Table 9.4 Studies of weighted vest treatments

Fertel-Daly et al. (2001) examined the effects of weighted vests on five subjects with PDD (aged 2–4 years old) using an A–B–A withdrawal single subject study. Observations of focused attention to task, number of distractions, and duration and type of self-stimulatory behaviors during a 5-min fine motor activity were collected and plotted for visual analysis. Data for the intervention began in the third week of the study. The intervention consisted of wearing the weighted vest (four quarter-pound weights) three times per week for 2 weeks. Vests were worn for 2 h as soon as the child arrived at school and data were collected after 1.5 h of wearing the vest. Intervention was discontinued in the fifth week of the study and data were collected for two additional weeks. Results compared mean duration of focused attention, number of distractions, and duration of self-stimulatory behavior during each phase of the study. The authors concluded through visual analysis that all subjects’ data “supports the clinical observation that a weighted vest had a positive effect on at least two measures of attention for all five participants” (Fertel-Daly et al. 2001, page 638). An additional finding was that the increase in focused attention that occurred during the intervention was not sustained when the vest was removed and four participants had an abrupt drop in the duration of focused attention to task. The article concluded that a weighted vest “appeared to be beneficial... for five children with PDD who had difficulty attending to tasks and who exhibited self-stimulatory behaviors.”

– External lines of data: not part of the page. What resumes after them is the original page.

/-! ### Halts (R250, R251) -/

/-- R212, R251: a running command meets the causes that its rest, or its data, has: it aborts, in its own group, and its lane stands in
the engine record. -/
def State.detectCopy (s : State) (id : Nat) (t : Team) (o : Op) : Option State :=
  match o.kind with
  | .copy c => when_ (s.ev.word != 0 && (s.copyErr id t o c).any fun k => s.ev.word == (cEngine ||| k))
      (s.abortCopy id o c (s.ev.word &&& ~~~cEngine))
  | _ => none

/-- R251: an engine or the kernel unit detects a cause: a copy command what its rest meets, the matrix engine a B load that it refuses
(R234), the kernel unit a budget (R247), in the group that the step names. -/
def execAsyncCause (s : State) : Host.Outcome State Fault Refusal :=
  enabled s <| match s.evTeam with
    | none => none
    | some (id, t) =>
      if t.dead then none
      else if s.ev.word = cBudget then when_ (decide (s.ev.g < t.groups.length)) (s.async id s.ev.g cBudget none)
      else if s.ev.word = cMatrix then
        match s.evM with
        | some (_, _, o) => s.refuseLoad id t o
        | none => none
      else (t.findOp s.ev.id).bind fun o => s.detectCopy id t o

/-- R250: a halt request of the kernel unit: a broadcast with no initiator. -/
def execHaltRequest (s : State) : Host.Outcome State Fault Refusal :=
  enabled s <| match s.evTeam with
    | none => none
    | some (id, t) => when_ t.st.wakes (s.upTeam id fun t => { t.broadcast none [] with faultStop := true })

/-- R250: a group stops after one of 0 to 16 words of skid. -/
def execSkidLimit (s : State) : Host.Outcome State Fault Refusal :=
  enabled s <| match s.evTeam with
    | none => none
    | some (id, t) =>
      match t.groups[s.ev.g]? with
      | none => none
      | some g => when_ (t.st == .halting && !g.halted) (s.upTeam id (·.stopGroup s.ev.g))

/-! ### Cuts (R265) -/

/-- R265: the largest of some steps. -/
def maxStep : List (BitVec 16) → Option (BitVec 16)
  | [] => none
  | a :: r => match maxStep r with
    | none => some a
    | some b => some (if stepPast a b then a else b)

/-- A thread that stands at a yield (R263). -/
def Thread.atYield (t : Thread) : Bool := t.st == .stopped && t.stopKind == 2

/-- The steps at which threads of a team stand. -/
def Team.steps (t : Team) : List (BitVec 16) := (t.allThreads.filter (·.2.2.atYield)).map (·.2.2.step)

/-- The teams of a subtree that are not gone. -/
def State.cutTeams (s : State) (ctx : Nat) : List (Nat × Team) :=
  s.teams.filter fun p => s.inSubtree ctx p.2.ctx && !p.2.dead

/-- R265: the largest step found in a subtree. -/
def State.largestStep (s : State) (ctx : Nat) : Option (BitVec 16) := maxStep ((s.cutTeams ctx).flatMap fun p => p.2.steps)

/-- A cut of a context is pending. -/
def Ctx.cutting (c : Ctx) : Bool := (c.st == .stopping || c.st == .degraded) && c.cut && !c.cutFailed

/-- R265: the cut of a context ends unreached: its teams are saved as in an ordinary deschedule. -/
def State.failCut (s : State) (ctx : Nat) : State :=
  let m := (s.largestStep ctx).getD 0
  let s := { s with ctxs := s.ctxs.upd ctx fun c => { c with cutFailed := true, cutStep := m } }
  (s.cutTeams ctx).foldl (fun s p => s.upTeam p.1 fun t => { t with cut := false }) s

/-- R265: every cut that covers a team ends unreached. -/
def State.failCuts (s : State) (t : Team) : State :=
  let cs := (s.ctxs.filter fun p => p.2.cutting && s.inSubtree p.1 t.ctx).map (·.1)
  cs.foldl State.failCut s

/-- R265 step 2: threads at a step before M go on past their yield, their counts restarted. -/
def Team.goOn (t : Team) (m : BitVec 16) (cycle : Nat) : Team :=
  { t with
    deschedAt := cycle,
    groups := t.groups.map fun g =>
      let late := (g.threads.filter fun p => p.2.atYield && !stepPast p.2.step m).map (·.1)
      late.foldl (fun g l =>
        (g.upThread l fun th => { th with st := .active, stopKind := 0, pc := th.pc + 32, words := 0, block := none }).place l) g }

/-- R265: every thread of a team is Parked, or stands at a yield with a step. -/
def Team.standsAt (t : Team) (m : BitVec 16) : Bool :=
  t.allThreads.all fun q => q.2.2.st == .parked || (q.2.2.atYield && q.2.2.step == m)

/-- R265: the cut of a context is complete: its teams, the Saved ones too, hold M as their cut step, and those that still yield are to be
saved. -/
def State.cutDone (s : State) (ctx : Nat) (m : BitVec 16) : State :=
  (s.cutTeams ctx).foldl (fun s p => s.upTeam p.1 fun t =>
    let t := { t with cut := false, cutStep := m }
    if t.st == .yielding then { t with st := .draining, hold := none, slot := none } else t) s

/-- R265: the subtree's cut has had a round with a largest step. -/
def State.noteRound (s : State) (ctx : Nat) (m : BitVec 16) : State :=
  let sub := s.subtree ctx
  { s with ctxs := s.ctxs.mapv fun k (c : Ctx) => if sub.contains k then { c with cutStep := m, cutRound := true } else c }

/-- R265: one round of a cut. A team whose threads have all stopped for a deschedule counts with the step at which they stand; where that
is not M, they can go on no more. -/
def State.roundOf (s : State) (ctx : Nat) : State :=
  let all := s.cutTeams ctx
  let m := (s.largestStep ctx).getD 0
  let mine := all.filter fun p => p.2.cut && p.2.core.isSome
  let parked := fun (p : Nat × Team) => p.2.allThreads.any fun q => q.2.2.st == .parked
  if mine.all fun p => p.2.standsAt m then
    if all.any parked || !(all.all fun p => p.2.standsAt m) then s.failCut ctx
    else (s.noteRound ctx m).cutDone ctx m
  else if mine.any fun p => p.2.st != .yielding && !p.2.standsAt m then s.failCut ctx
  else
    (mine.filter fun p => p.2.st == .yielding).foldl (fun s p =>
      let cycle := match p.2.core with | some c => (s.core c).cycle | none => 0
      s.upTeam p.1 fun t => t.goOn m cycle) (s.noteRound ctx m)

/-- R265: the threads of a team have stopped, at yields or Parked, and it has not stopped for a cause (R266). -/
def Team.cutReady (t : Team) : Bool :=
  (t.st == .yielding && t.settled) || ((t.st == .draining || t.st == .saving) && !t.faultStop && !t.whole)

/-- R265: a round takes place when every thread of the cut's teams stands at a yield or is Parked or Free; a cut within a
wider one takes that one's rounds. A team that has stopped for a cause is to be saved whole (R266), and the cut is
unreached. -/
def execCutRound (s : State) : Host.Outcome State Fault Refusal :=
  let ctx := s.ev.id
  let here := (s.cutTeams ctx).filter fun p => p.2.cut && p.2.core.isSome
  let wider := s.ctxs.any fun p => p.1 != ctx && p.2.cutting && s.inSubtree p.1 ctx
  enabled s <| match s.ctxs.look ctx with
    | none => none
    | some c =>
      if !c.cutting || wider || here.isEmpty then none
      else if here.any fun p => p.2.st != .yielding && !p.2.cutReady then some (s.failCut ctx)
      else when_ (here.all fun p => p.2.cutReady) (s.roundOf ctx)

/-! ### Deschedules and yield debt (R260, R261) -/

/-- R260: the kernel unit requests a deschedule of a team's cluster. -/
def execDescheduleRequest (s : State) : Host.Outcome State Fault Refusal :=
  enabled s <| match s.evTeam with
    | none => none
    | some (id, t) => when_ (!t.dead) (s.deschedule id false)

/-- R261: the debt halt: no initiator and no HALT; YIELDDEBT where a thread has not reached a yield. One that has executed its `yield` and
waits for its flags counts as at it, which is the model's choice (log 176). -/
def Team.debt (t : Team) : Team :=
  let t := t.broadcast none (List.range t.groups.length)
  { t with
    whole := true, cut := false,
    groups := t.groups.map fun g =>
      let runs := g.threads.any fun p => p.2.st == .active && (match p.2.await with | some (.yield _ _ _ _ _) => false | _ => true)
      if runs then { g with cause := g.cause ||| cYieldDebt } else g }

Kane et al. (2004–05) conducted a single subject study with an A–B–C (no vest, vest with no weight, weighted vest) counterbalanced design with three subjects with autism and one participant with PDD using a vest specifically made for the study that was 5% of the child’s weight. The findings indicated no significant improvements in attention or decreases in stereotypic behaviors with the use of a weighted vest and the authors conclude that their study does not support the use of a weighted vest to decrease stereotypic behaviors or improve attention. The study design was single subject and thus the generality of these findings is limited. In addition, the study is flawed in that inter-observer agreement was not assessed. It is difficult to assess if findings are specifically related to the weight of the vest or to other qualities of the study (the vest was noted to be distracting to some subjects, activities provided to evaluate attention were not counterbalanced), nonetheless, this study is methodologically strong in its adherence and use of the single subject A–B–C design.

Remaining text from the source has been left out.